Bioware crafts a sci-fi universe that's worth saving

That said, it is a huge relief that the controls do not bear the typical scars of platform reassignment surgery (aka, a console port). Mouse and keyboard controls work beautifully, though the Mako’s steering controls tend to be squirrelly, resulting in a lot of over-correcting. To hack computer consoles and locked containers, you can solve a minigame that’s a sort of circular Frogger (also redesigned from the console version). Hard-level puzzles are tougher than they look.

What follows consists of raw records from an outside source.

/-- R2, R3: what a frame on link M can touch. -/
theorem receiveM_leaves (frame : List Word) : Leaves [.counters, .waiting, .engine] s (s.receiveM frame) := by
  unfold State.receiveM
  split
  · split
    · exact (countMalformed_leaves s).mono (by decide)
    · exact (intakeSample_leaves s _).mono (by decide)
    · exact (takeRequest_leaves s _).mono (by decide)
  · exact Leaves.refl _ s

/-- R100, R101: what a frame on link C can touch. -/
theorem receiveC_leaves (frame : List Word) : Leaves [.linkC, .events, .counters] s (s.receiveC frame) := by
  unfold State.receiveC
  split
  · split
    · exact ((setLinkC_leaves s _).andThen (offerChanges_leaves _ _ _)).mono (by decide)
    · exact (countMalformed_leaves s).mono (by decide)
  · exact Leaves.refl _ s

theorem edge_leaves (high : Bool) : Leaves [.pins, .linkC, .events] s (s.edge high) := by
  have pins := setPins_leaves s { s.pins with cblk := high }
  have taken : ∀ t : State, Leaves [.linkC, .events] t (t.takeEdge high) := fun t =>
    (setLinkC_leaves t _).andThen (offerChanges_leaves _ _ _)
  exact pins.andThen (taken _).whenRunning

theorem loseSignal_leaves (link : Link) (mid : Bool) :
    Leaves [.counters, .linkMSynced, .linkC, .events] s (s.loseSignal link mid) := by
  unfold State.loseSignal
  have counted (c : Bool) : Leaves [.counters] s (if c then s.countMalformed else s) :=
    Leaves.ite (countMalformed_leaves s) (Leaves.refl _ s)
  cases link with
  | m => exact (((counted _).andThen (setLinkMSynced_leaves _ _)).andThen (record_leaves _ _)).mono (by decide)
  | c => exact (((counted _).andThen (setLinkC_leaves _ _)).andThen (record_leaves _ _)).mono (by decide)

theorem regainSync_leaves (link : Link) : Leaves [.linkMSynced, .linkC, .events] s (s.regainSync link) := by
  cases link with
  | m =>
    exact Leaves.ite (Leaves.refl _ s) (((setLinkMSynced_leaves s _).andThen (record_leaves _ _)).mono (by decide))
  | c => exact Leaves.ite (Leaves.refl _ s) (((setLinkC_leaves s _).andThen (record_leaves _ _)).mono (by decide))

theorem completeAudit_leaves : Leaves [.store, .events] s s.completeAudit := by
  have ended (fault : Bool) :
      Leaves [.store] s (s.setStore { s.store with auditInFlight := false, tableFault := fault }) :=
    setStore_leaves s rfl rfl rfl
  exact Leaves.ite ((ended _).andThen (offerChanges_leaves _ _ _)) (Leaves.refl _ s)

theorem endPulse_leaves : Leaves [.events] s s.endPulse := Leaves.ite (setEvents_leaves s _ _) (Leaves.refl _ s)

/-! ### Requests and their answers -/

theorem removeHead_leaves : Leaves [.engine] s s.removeHead := setEngine_leaves_attention s rfl

theorem answer_leaves (r : Request) (p : Reply) : Leaves [.linkMOut, .engine] s (s.answer r p) :=
  (Leaves.ite (Leaves.refl _ s) (sendM_leaves s _)).andThen (removeHead_leaves _)

/-- What a handling with its answer touches, from what the handling touches. -/
theorem close_leaves {h : Handled} {ps : List Part} (r : Request) (done : Leaves ps s h.state) :
    Leaves (ps ++ [.linkMOut, .engine]) s (h.close r) := by
  unfold Handled.close
  split
  · exact done.andThen (answer_leaves _ _ _)
  · exact done.mono (List.subset_append_left _ _)
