-- ==== Sys2Proof/Machine/Ops.lean ====
section
/-! DEFINITION. The shared operations: the clock, sorted maps and the record array, runs of GSNs, notices, answers and
transactions of the local port, requests and grants of the array port. -/

namespace Sys2Proof.Machine

/-! ## A command's place in time -/

/-- A timed event takes place no earlier than its instant (notes/assumptions/1.md). -/
def State.at (s : State) (due : Nat) : State := s.setNow (max s.now due)

/-- One unit of time passes: what a step does on an empty queue (notes/assumptions/1.md). -/
def State.tick (s : State) : State := if s.resetHeld then s else s.setNow (s.now + 1)

/-- A command acts on a part that is out of reset; while RESET_N is low it has no effect (notes/assumptions/7.md). -/
def State.act (s : State) (effect : State → State) : Host.Outcome State Fault Refusal :=
  .next (if s.resetHeld then s else effect s)

/-! ## Sorted maps from numbers -/

/-- The value at a key. -/
def mapGet {α : Type} (k : Nat) : List (Nat × α) → Option α
  | [] => none
  | (k', v) :: rest => if k' = k then some v else mapGet k rest

/-- The map with a value at a key, keys kept rising. -/
def mapInsert {α : Type} (k : Nat) (v : α) : List (Nat × α) → List (Nat × α)
  | [] => [(k, v)]
  | (k', v') :: rest =>
    if k < k' then (k, v) :: (k', v') :: rest
    else if k = k' then (k, v) :: rest
    else (k', v') :: mapInsert k v rest

/-- The map without a key. -/
def mapErase {α : Type} (k : Nat) (m : List (Nat × α)) : List (Nat × α) := m.filter fun e => e.1 != k

/-- The keys rise strictly. -/
def mapSorted {α : Type} : List (Nat × α) → Bool
  | [] => true
  | [_] => true
  | (a, _) :: (b, w) :: rest => a < b && mapSorted ((b, w) :: rest)

/-! ## The record array (R1, R139) -/

/-- What a byte that nothing has written reads as (notes/assumptions/9.md). -/
def unwrittenByte : Byte := 0

/-- The byte at an address of the array. -/
def arrayRead (m : List Host.Cell) (a : Nat) : Byte := (mapGet a m).getD unwrittenByte

/-- The array with a byte written; the canonical form lists no byte that reads as unwritten. -/
def arrayWrite (m : List Host.Cell) (a : Nat) (b : Byte) : List Host.Cell :=
  if b = unwrittenByte then mapErase a m else mapInsert a b m

/-- The canonical form: addresses strictly rising, no entry equal to an unwritten byte. -/
def Memory.wf (m : List Host.Cell) : Bool := mapSorted m && m.all fun e => e.2 != unwrittenByte

/-- The array with bytes written upward from an address. -/
def arrayWriteBytes (m : List Host.Cell) (a : Nat) : List Byte → List Host.Cell
  | [] => m
  | b :: rest => arrayWriteBytes (arrayWrite m a b) (a + 1) rest

/-- `n` bytes upward from an address. -/
def arrayReadBytes (m : List Host.Cell) (a : Nat) : Nat → List Byte
  | 0 => []
  | n + 1 => arrayRead m a :: arrayReadBytes m (a + 1) n

/-- The slot, and the cell, of a GSN (R2). -/
def slotOf (g : Nat) : Nat := g % Config.slotCount

/-- The address of the first byte of a GSN's cell. -/
def cellAddress (g : Nat) : Nat := slotOf g * Config.cellBytes

/-- A payload reaches the cell of a GSN. -/
def State.writeCell (s : State) (g : Nat) (payload : List Byte) : State :=
  s.setArray (arrayWriteBytes s.array (cellAddress g) payload)

/-- The payload of a record in the cell of a GSN (R22). -/
def State.readCell (s : State) (g : Nat) (info : RecordInfo) : List Byte :=
  arrayReadBytes s.array (cellAddress g) info.length

/-- An abandoned write: each byte of the payload may or may not have reached its cell (R139, notes/assumptions/10.md). -/
def arrayAbandon (m : List Host.Cell) (a key i : Nat) : List Byte → List Host.Cell
  | [] => m
  | b :: rest =>
    arrayAbandon (if Config.abandonedByteWritten key i then arrayWrite m (a + i) b else m) a key (i + 1) rest

/-! ## Lists of GSNs -/

/-- The GSNs from `a` to `b` inclusive. -/
def gsnRange (a b : Nat) : List Nat := List.range' a (b + 1 - a)

/-- The contiguous runs of a rising list, each by its first GSN and its count. -/
def runsOf : List Nat → List (Nat × Nat)
  | [] => []
  | g :: rest =>
    match runsOf rest with
    | (f, n) :: more => if f = g + 1 then (g, n + 1) :: more else (g, 1) :: (f, n) :: more
    | [] => [(g, 1)]

/-- The leading run of a rising list. -/
def leadingRun : List Nat → List Nat
  | [] => []
  | [g] => [g]
  | g :: h :: rest => if h = g + 1 then g :: leadingRun (h :: rest) else [g]

/-- A rising set of GSNs with one more. -/
def gsnInsert (g : Nat) : List Nat → List Nat
  | [] => [g]
  | h :: rest => if g < h then g :: h :: rest else if g = h then h :: rest else h :: gsnInsert g rest

/-! ## Notices (R179) -/

/-- A notice is appended, or counted as lost when the queue is full. -/
def LocalPort.post (p : LocalPort) (n : Notice) : LocalPort :=
  if p.notices.length < Config.noticeMax then { p with notices := p.notices ++ [n] }
  else { p with lost := min 255 (p.lost + 1) }

/-- A block posts a notice. -/
def State.post (s : State) (n : Notice) : State := s.setPort (s.port.post n)

/-- Several notices of one event, in order. -/
def State.postAll (s : State) : List Notice → State
  | [] => s
  | n :: rest => (s.post n).postAll rest

/-! ## Answers and transactions (R168 to R171) -/

/-- The answer is placed, the command slot emptied, the phase becomes READY (R171). -/
def State.answer (s : State) (a : Answer) : State :=
  s.setPort { s.port with phase := .ready, slot := none, response := some a }

/-- A command is kept in the slot and the phase becomes WORKING (R169). -/
def State.working (s : State) (c : SlotCommand) : State :=
  s.setPort { s.port with phase := .working, slot := some c, response := none }

/-- `n` bytes without meaning (notes/assumptions/11.md). -/
def State.meaningless (s : State) (n : Nat) : List Byte :=
  (List.range n).map fun i => Config.meaninglessByte (s.freeCount + i)

/-- A transaction shifts out the port status, then bytes the rules give, then `n` bytes without meaning (R168). -/
def State.shiftOut (s : State) (bytes : List Byte) (n : Nat) : State :=
  let out := s.portStatus :: (bytes ++ s.meaningless n)
  (s.setFreeCount (s.freeCount + n)).setPort { s.port with sdo := out }

/-- A command transaction with `n` parameter bytes: refused BUSY unless the phase is IDLE (R169). -/
def State.transaction (s : State) (n : Nat) (effect : State → State) : State :=
  let t := s.shiftOut [] n
  if s.port.phase = .idle then effect t else t

/-! ## The array port (R139 to R142) -/

/-- The waiting request of a requester. -/
def Arbiter.request (a : Arbiter) : PortClient → Option Request
  | .writer => a.writer
  | .responder => a.responder
  | .localPort => a.localPort
  | .sweep => a.sweep

/-- The waiting request of a requester, replaced. -/
def Arbiter.setRequest (a : Arbiter) (who : PortClient) (r : Option Request) : Arbiter :=
  match who with
  | .writer => { a with writer := r }
  | .responder => { a with responder := r }
  | .localPort => { a with localPort := r }
  | .sweep => { a with sweep := r }

/-- The waiting requests. -/
def Arbiter.waiting (a : Arbiter) : List Request :=
  a.writer.toList ++ a.responder.toList ++ a.localPort.toList ++ a.sweep.toList

/-- The port is free and no request waits (R154). -/
def Arbiter.quiet (a : Arbiter) : Bool := a.grant.isNone && a.waiting.isEmpty

/-- The arbiter's state is replaced; the port quiet time stands at 0 while the port is held or requested, and counts from
the instant at which it is next free with none waiting (R154). -/
def State.withArb (s : State) (a : Arbiter) : State :=
  let since := if a.quiet then (match s.swp.quietSince with | some t => some t | none => some s.now) else none
  (s.setArb a).setSwp { s.swp with quietSince := since }

/-- A requester places its request (R139). -/
def State.place (s : State) (who : PortClient) (rank : Nat) : State :=
  s.withArb (s.arb.setRequest who (some { rank := rank, since := s.now, atFree := s.arb.grant.isNone }))

/-- The local port places the request of a READ (R174); a request that waits already has arrived before it, not together with
it (R141, R175, notes/assumptions/15.md). -/
def State.placeRead (s : State) : State :=
  s.withArb (s.arb.setRequest .localPort (some
    { rank := 5, since := s.now, atFree := s.arb.grant.isNone && s.arb.waiting.isEmpty }))

/-- A requester withdraws its waiting request (R142). -/
def State.withdraw (s : State) (who : PortClient) : State :=
  match s.arb.request who with
  | none => s
  | some _ => s.withArb (s.arb.setRequest who none)

/-- R141: all that wait arrived together at the free port, and none is the exit pass, before which no READ is granted (R164,
notes/assumptions/15.md). -/
def State.arrivedTogether (s : State) : Bool := s.arb.waiting.all fun q => q.atFree && q.since == s.now && q.rank != 2

/-- R141: the arbiter may grant the port to a waiting request: the port is free, and the request has the highest rank, or all
that wait arrived together. -/
def State.grantable (s : State) (who : PortClient) : Bool :=
  match s.arb.request who with
  | none => false
  | some r => s.arb.grant.isNone && (s.arb.waiting.all (fun q => r.rank ≤ q.rank) || s.arrivedTogether)

/-- A request that waits through a grant no longer counts as arriving at a free port. -/
def Request.passedOver (r : Request) : Request := { r with atFree := false }

/-- The request of a requester is granted: it leaves the waiting set, and the others have waited through a grant (R141). -/
def Arbiter.granting (a : Arbiter) (who : PortClient) : Arbiter :=
  let a := a.setRequest who none
  { a with writer := a.writer.map Request.passedOver, responder := a.responder.map Request.passedOver,
           localPort := a.localPort.map Request.passedOver, sweep := a.sweep.map Request.passedOver }

/-- The request leaves the waiting set and becomes the grant (R141). -/
def State.takeGrant (s : State) (who : PortClient) (op : PortOp) (ends : Option Nat) : State :=
  let rank := match s.arb.request who with | some r => r.rank | none => 0
  s.withArb { s.arb.granting who with grant := some { op := op, rank := rank, ends := ends } }

/-- A grant that transfers no data gives up the port at once (R142); the port becomes free, and the others are granted by
rank (R141). -/
def State.giveUpGrant (s : State) (who : PortClient) : State := s.withArb (s.arb.granting who)

/-- The granted operation completes, or is abandoned as R163 gives: the port becomes free (R141). -/
def State.freePort (s : State) : State := s.withArb { s.arb with grant := none }

/-- The operation that holds the port. -/
def State.portOp (s : State) : Option PortOp := s.arb.grant.map Grant.op

/-- A slice of the sweep engine holds the port (R146). -/
def State.sliceGranted (s : State) : Bool := s.portOp == some .slice

/-- The end of the operation that holds the port. -/
def State.portEnds (s : State) : Nat :=
  match s.arb.grant with
  | some g => g.ends.getD s.now
  | none => s.now

end Sys2Proof.Machine
end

On the whole, Mass Effect has outstanding production quality. The graphics aren’t technical wonders, but they are finely polished (though some strange flickering shadows on faces can be extremely distracting), and the design and detail of the aliens, particularly the Salarians and the Turians, is exceptional. The huge volume of voice work is almost all excellent, as well - the cast is full of recognizable voices like Seth Green (Robot Chicken, Family Guy), go-to deep-voice guy Keith David (Requiem for a Dream, Halo 2, Fallout), Lance Henricksen (Aliens, Millennium), and Marina Sirtis (Star Trek: The Next Generation), making the extensive dialogue trees and complex character interactions (complete with occasional “woohoo!” as The Sims call it) more interesting to explore. I did run into a couple of crash bugs towards the end, but averaging one crash every seven hours isn’t bad for a game of this size, and is nowhere near enough to make me warn gamers away from such a fantastic adventure. Mass Effect deserves a spot on your shelf next to the rest of the PC’s great RPGs.

DRM Alert
Mass Effect’s SecuROM copy protection requires an internet connection to activate your installation before you can play. Furthermore, it will only permit you to activate on three computers before you have to phone in and request more installs. (You can reinstall as many time as you like, but only on those three computers.) On the plus side, you don’t need to keep the DVD in the drive to play.

PC Gamer scores games on a percentage scale, which is rounded to the closest whole number to determine the GamesRadar score.

PCG Final Verdict: 91% (Editor’s choice)

May 27, 2008

You'll love
  • Excellent story
  • Energetic combat
  • Huge galaxy to explore
You'll hate
  • Terrible inventory management
  • Only one ending
  • Mako controls are tricky

 
2 Comments
Order Comments: Newest First | Oldest First
EvilCheerio  - 9 months 19 days ago 
Hey, theres always Steam, all the fun of the computer version without the DRM trying to screw you out of your rightly owned game
JohnnyMaverik  - 7 months 20 days ago 
In the end I cracked and bought this. I really, really wanted to get this game, but was put off by the DRM, which is ridiculious, I wanted to buy it, but felt I couldent because of the software they use to try and make people buy it... wtf. Wish I'd read this first since I didn't know the steam download comes SecuROM free, would have got it off there.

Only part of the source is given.